*How to complete this task:*
Repeat every entry in full. Match each line exactly.

*Data records:*
/-! ### Gathers and scatters -/

/-- The first failure among the elements' checks, or what each check gives (R254). -/
def checkEach {α : Type} (f : W64 → Except Trap α) : List (Nat × W64) → Except Trap (List (Nat × W64 × α))
  | [] => .ok []
  | (e, va) :: es =>
    match f va with
    | .error t => .error t
    | .ok x =>
      match checkEach f es with
      | .error t => .error t
      | .ok xs => .ok ((e, va, x) :: xs)

/-- The element of a scatter lies in the aligned 4,096-byte block that holds the base, or ALIGN (R255). -/
def State.inBlockOf {α : Type} (s : State) (base va : W64) (r : Except Trap α) : Except Trap α :=
  match r with
  | .error t => .error t
  | .ok x =>
    if va.toNat / 4096 = base.toNat / 4096 then .ok x else .error ⟨4, s.me.issA, detailWord 12 va.toNat⟩

/-- R254. Gather from global memory. -/
def execLdx (t a b : BitVec 5) (c : BitVec 4) (g : BitVec 5) (s : State) : Out :=
  guarded g s fun s =>
    match checkEach (fun va => s.checkGlobal .load va 4 2) (gatherElems (s.rdS 0 a) (s.rdV 1 b.toNat)) with
    | .error tr => s.trap s.focus tr
    | .ok es => es.foldl (fun s e =>
        s.loadGlobal e.2.2 e.2.1 (.v t.toNat) 4 false c.toNat 1 0 false (some e.1)) s

/-- R254, R255. Scatter to global memory, one store-buffer entry for each line (R130). -/
def execStx (t a b : BitVec 5) (c : BitVec 4) (g : BitVec 5) (s : State) : Out :=
  guarded g s fun s =>
    let base := s.rdS 0 a
    match checkEach (fun va => s.inBlockOf base va (s.checkGlobal .store va 4 2))
        (gatherElems base (s.rdV 1 b.toNat)) with
    | .error tr => s.trap s.focus tr
    | .ok es =>
      let v := s.rdV 2 t.toNat
      let s := es.foldl (fun s e =>
        s.storeGlobal e.2.2 e.2.1 (leBytes 4 (v.el e.1).toNat) c.toNat 1 false 0 (s.regBad (.v t.toNat))) s
      s.takeEntries (es.map fun e => e.2.1.toNat / 128).eraseDups.length

/-- R254. Gather from the own scratchpad, with bound 16; a poisoned line is consumed (R332). Each element is a read of its own (R8). -/
def execLdxSp (t a b : BitVec 5) (_c : BitVec 4) (g : BitVec 5) (s : State) : Out :=
  guarded g s fun s =>
    match checkEach (fun off => s.checkSp off 4 2) (gatherElems (s.rdS 0 a) (s.rdV 1 b.toNat)) with
    | .error tr => s.trap s.focus tr
    | .ok es =>
      match es.findSome? fun e => (s.res s.focus).poisonAt false e.2.2 4 with
      | some o => s.consume s.focus 1 o
      | none =>
        let got := es.map fun e => (e.1, s.spReadAt s.focus (2 ^ 64 * (s.fresh + 1) + e.1) false e.2.2 4)
        let v := got.foldl (fun v e => setNth v e.1 (leWord 32 e.2)) (s.rdV 2 t.toNat)
        (s.noteIn s.focus (got.flatMap Prod.snd)).putV t.toNat v 16

/-- R254, R255. Scatter to the own scratchpad. -/
def execStxSp (t a b : BitVec 5) (_c : BitVec 4) (g : BitVec 5) (s : State) : Out :=
  guarded g s fun s =>
    let base := s.rdS 0 a
    match checkEach (fun off => s.inBlockOf base off (s.checkSp off 4 2)) (gatherElems base (s.rdV 1 b.toNat)) with
    | .error tr => s.trap s.focus tr
    | .ok es =>
      let v := s.rdV 2 t.toNat
      es.foldl (fun s e =>
        let bs := leBytes 4 (v.el e.1).toNat
        let s := (s.noteOut s.focus (e.2.1 :: words64 bs)).spWrite s.focus false e.2.2 bs
        if s.regBad (.v t.toNat) then s.spoilLines s.focus false e.2.2 4 else s) s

*Response below:*
/-! ### Gathers and scatters -/

/-- The first failure among the elements' checks, or what each check gives (R254). -/
def checkEach {α : Type} (f : W64 → Except Trap α) : List (Nat × W64) → Except Trap (List (Nat × W64 × α))
  | [] => .ok []
  | (e, va) :: es =>
    match f va with
    | .error t => .error t
    | .ok x =>
      match checkEach f es with
      | .error t => .error t
      | .ok xs => .ok ((e, va, x) :: xs)

/-- The element of a scatter lies in the aligned 4,096-byte block that holds the base, or ALIGN (R255). -/
def State.inBlockOf {α : Type} (s : State) (base va : W64) (r : Except Trap α) : Except Trap α :=
  match r with
  | .error t => .error t
  | .ok x =>
    if va.toNat / 4096 = base.toNat / 4096 then .ok x else .error ⟨4, s.me.issA, detailWord 12 va.toNat⟩

/-- R254. Gather from global memory. -/
def execLdx (t a b : BitVec 5) (c : BitVec 4) (g : BitVec 5) (s : State) : Out :=
  guarded g s fun s =>
    match checkEach (fun va => s.checkGlobal .load va 4 2) (gatherElems (s.rdS 0 a) (s.rdV 1 b.toNat)) with
    | .error tr => s.trap s.focus tr
    | .ok es => es.foldl (fun s e =>
        s.loadGlobal e.2.2 e.2.1 (.v t.toNat) 4 false c.toNat 1 0 false (some e.1)) s

/-- R254, R255. Scatter to global memory, one store-buffer entry for each line (R130). -/
def execStx (t a b : BitVec 5) (c : BitVec 4) (g : BitVec 5) (s : State) : Out :=
  guarded g s fun s =>
    let base := s.rdS 0 a
    match checkEach (fun va => s.inBlockOf base va (s.checkGlobal .store va 4 2))
        (gatherElems base (s.rdV 1 b.toNat)) with
    | .error tr => s.trap s.focus tr
    | .ok es =>
      let v := s.rdV 2 t.toNat
      let s := es.foldl (fun s e =>
        s.storeGlobal e.2.2 e.2.1 (leBytes 4 (v.el e.1).toNat) c.toNat 1 false 0 (s.regBad (.v t.toNat))) s
      s.takeEntries (es.map fun e => e.2.1.toNat / 128).eraseDups.length

/-- R254. Gather from the own scratchpad, with bound 16; a poisoned line is consumed (R332). Each element is a read of its own (R8). -/
def execLdxSp (t a b : BitVec 5) (_c : BitVec 4) (g : BitVec 5) (s : State) : Out :=
  guarded g s fun s =>
    match checkEach (fun off => s.checkSp off 4 2) (gatherElems (s.rdS 0 a) (s.rdV 1 b.toNat)) with
    | .error tr => s.trap s.focus tr
    | .ok es =>
      match es.findSome? fun e => (s.res s.focus).poisonAt false e.2.2 4 with
      | some o => s.consume s.focus 1 o
      | none =>
        let got := es.map fun e => (e.1, s.spReadAt s.focus (2 ^ 64 * (s.fresh + 1) + e.1) false e.2.2 4)
        let v := got.foldl (fun v e => setNth v e.1 (leWord 32 e.2)) (s.rdV 2 t.toNat)
        (s.noteIn s.focus (got.flatMap Prod.snd)).putV t.toNat v 16

/-- R254, R255. Scatter to the own scratchpad. -/
def execStxSp (t a b : BitVec 5) (_c : BitVec 4) (g : BitVec 5) (s : State) : Out :=
  guarded g s fun s =>
    let base := s.rdS 0 a
    match checkEach (fun off => s.inBlockOf base off (s.checkSp off 4 2)) (gatherElems base (s.rdV 1 b.toNat)) with
    | .error tr => s.trap s.focus tr
    | .ok es =>
      let v := s.rdV 2 t.toNat
      es.foldl (fun s e =>
        let bs := leBytes 4 (v.el e.1).toNat
        let s := (s.noteOut s.focus (e.2.1 :: words64 bs)).spWrite s.focus false e.2.2 bs
        if s.regBad (.v t.toNat) then s.spoilLines s.focus false e.2.2 4 else s) s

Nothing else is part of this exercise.